# TASK DETAILS:
Write out the data below exactly, from its first line to the line containing "(if op = 2 ∨", that line included.

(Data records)
-- ==== Sys2Proof/Machine/Siphon.lean ====
section
/-! DEFINITION. Machine/Siphon.lean: store connections, shards, manifests and turnout migration (R365–R381), and the end of
a turnout's entries ahead of their results (R349, R363, R373, R379).
Choices beyond the words of the spec: log entries DESIGN CHOICE 28, 50, 51, 52; DEDUCED 27. -/

namespace Sys2Proof.Machine

/-! ### Entries (R372, R373) -/

/-- KEYSLOT. -/
def pKey (b : List Byte) : Nat := lef b 16 2 12 0
/-- TARGET. -/
def pTarget (b : List Byte) : Nat := lef b 18 1 3 0
/-- ARG. -/
def pArg (b : List Byte) : Nat := le b 20 4
/-- LBA. -/
def pLba (b : List Byte) : Nat := le b 24 8
/-- STEP. -/
def pStep (b : List Byte) : Nat := le b 32 8
/-- DESCADDR. -/
def pDesc (b : List Byte) : Nat := le b 40 8
/-- ENTADDR. -/
def pEnt (b : List Byte) : Nat := le b 48 8
/-- AUXADDR. -/
def pAux (b : List Byte) : Nat := le b 56 8

/-- A field that the opcode leaves reserved and that is not zero (R372, R10). -/
def sipReserved (b : List Byte) : Bool :=
  let op := le b 0 1
  let shard := op == 1 || op == 2
  let trn := op == 8 || op == 9
  headerBad b || !zeroAt b 19 1 ||
  (if shard then lef b 16 2 15 13 != 0 else !zeroAt b 16 2) ||
  (if op = 2 ∨ op = 9 then !zeroAt b 18 1 else if op = 8 then lef b 18 1 7 1 != 0 else lef b 18 1 7 4 != 0) ||
  ((op == 2 || op == 3) && !zeroAt b 20 4) || (trn && lef b 20 4 31 9 != 0) ||
  ((op == 2 || trn) && !zeroAt b 24 8) || (op != 1 && !zeroAt b 32 8) ||
  (trn && !zeroAt b 48 8) || (op != 2 && op != 4 && !zeroAt b 56 8)

/-- The status that the checks at fetch give; SUCCESS where all hold (R372, R358, R368). -/
def sipValidate (s : State) (owner : Nat) (b : List Byte) : Nat :=
  let op := le b 0 1
  if !([1, 2, 3, 4, 8, 9].contains op) then (if headerBad b then stField else stOpcode)
  else if sipReserved b then stField
  else if op ≥ 8 then (if owner = 0x201 then stOk else stDenied)
  else if op ≥ 3 then stOk
  else if pDesc b % 64 ≠ 0 then stField
  else
    let k := keySlotOf s (pKey b)
    if k.ty ≠ 1 ∧ k.ty ≠ 2 then stField
    else if owner ≠ 0x201 ∧ k.owner ≠ owner then stDenied
    else stOk

/-- Can a SIPHON entry be fetched (R373, SIP_CFG.EN). -/
def sipAdmits (s : State) (b : List Byte) : Bool :=
  let mine (e : Entry) : Bool := furClass s e.f == clSiphon
  rd s f_SIP_CFG_EN == 1 &&
  (if le b 0 1 ≥ 8 then !s.infl.any (fun e => mine e && decide (8 ≤ e.op))
   else decide ((s.infl.filter (fun e => mine e && decide (e.op < 8))).length < 1024))

/-- What the fetch of a SIPHON entry does: its key is bound. The entry keeps [stage, key length, started] in `snap`, and the key
and what it has staged in `data`. -/
def sipFetched (s : State) (e : Entry) : State :=
  let st := sipValidate s (furOwner s e.f) e.b
  if st ≠ stOk then endEntry s e.f e.i st noResult
  else
    let key := if e.op < 3 then (keySlotOf s (pKey e.b)).key else []
    modEntry s e.f e.i (fun x => { x with
      snap := [0, key.length, 0]
      data := key })

/-- Stage of an entry. -/
def Entry.stage (e : Entry) : Nat := e.snap.headD 0
/-- Key of an entry. -/
def Entry.sipKey (e : Entry) : List Byte := e.data.take (e.snap.getD 1 0)
/-- What an entry has staged. -/
def Entry.staged (e : Entry) : List Byte := e.data.drop (e.snap.getD 1 0)

/-- Moves an entry to a stage with bytes behind its key. -/
def sipStage (s : State) (f i stage : Nat) (ph : EPhase) (l : List Byte) : State :=
  modEntry s f i (fun e => { e with
    snap := [stage, e.snap.getD 1 0, 1]
    data := e.sipKey ++ l
    ph := ph })

/-- SOURCE code of siphon data (R228). -/
def srcSiphon : Nat := 7

/-- Runs a row's meaning on a fetched SIPHON entry: entries of one furrow start in fetch order (R373). -/
def sipRun (f i op : Nat) (s : State) (k : State → Entry → State) : State :=
  runEntry s f i clSiphon op (fun e =>
    if s.infl.any (fun x => x.f == e.f && decide (x.seq < e.seq) && decide (x.ph = .fetched) && x.snap.getD 2 0 == 0) then s
    else
      let g (e : Entry) : Entry := { e with snap := e.snap.set 2 1 }
      k (modEntry s e.f e.i g) (g e))

/-- Runs the accesses of a SIPHON entry (R373): poisoned data records an event under source 197h. -/
def sipData {α : Type} (s : State) (e : Entry) (x : MM α) (k : α → State → State) : State :=
  match (runMM s x).1 with
  | .error .poison => poisonEvent (withData s e srcSiphon x k) 0x197
  | _ => withData s e srcSiphon x k

/-! ### Connections (R365–R367) -/

/-- SIP_CFG.EN = 1 (R365). -/
def execSiphonEnable (s : State) : Ans := keepQueue s <|
  if !barOpen s then .next s else .next ((List.range 16).foldl tryConnect (wr s f_SIP_CFG_EN 1))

# RESPONSE AREA:
-- ==== Sys2Proof/Machine/Siphon.lean ====
section
/-! DEFINITION. Machine/Siphon.lean: store connections, shards, manifests and turnout migration (R365–R381), and the end of
a turnout's entries ahead of their results (R349, R363, R373, R379).
Choices beyond the words of the spec: log entries DESIGN CHOICE 28, 50, 51, 52; DEDUCED 27. -/

namespace Sys2Proof.Machine

/-! ### Entries (R372, R373) -/

/-- KEYSLOT. -/
def pKey (b : List Byte) : Nat := lef b 16 2 12 0
/-- TARGET. -/
def pTarget (b : List Byte) : Nat := lef b 18 1 3 0
/-- ARG. -/
def pArg (b : List Byte) : Nat := le b 20 4
/-- LBA. -/
def pLba (b : List Byte) : Nat := le b 24 8
/-- STEP. -/
def pStep (b : List Byte) : Nat := le b 32 8
/-- DESCADDR. -/
def pDesc (b : List Byte) : Nat := le b 40 8
/-- ENTADDR. -/
def pEnt (b : List Byte) : Nat := le b 48 8
/-- AUXADDR. -/
def pAux (b : List Byte) : Nat := le b 56 8

/-- A field that the opcode leaves reserved and that is not zero (R372, R10). -/
def sipReserved (b : List Byte) : Bool :=
  let op := le b 0 1
  let shard := op == 1 || op == 2
  let trn := op == 8 || op == 9
  headerBad b || !zeroAt b 19 1 ||
  (if shard then lef b 16 2 15 13 != 0 else !zeroAt b 16 2) ||
  (if op = 2 ∨ op = 9 then !zeroAt b 18 1 else if op = 8 then lef b 18 1 7 1 != 0 else lef b 18 1 7 4 != 0) ||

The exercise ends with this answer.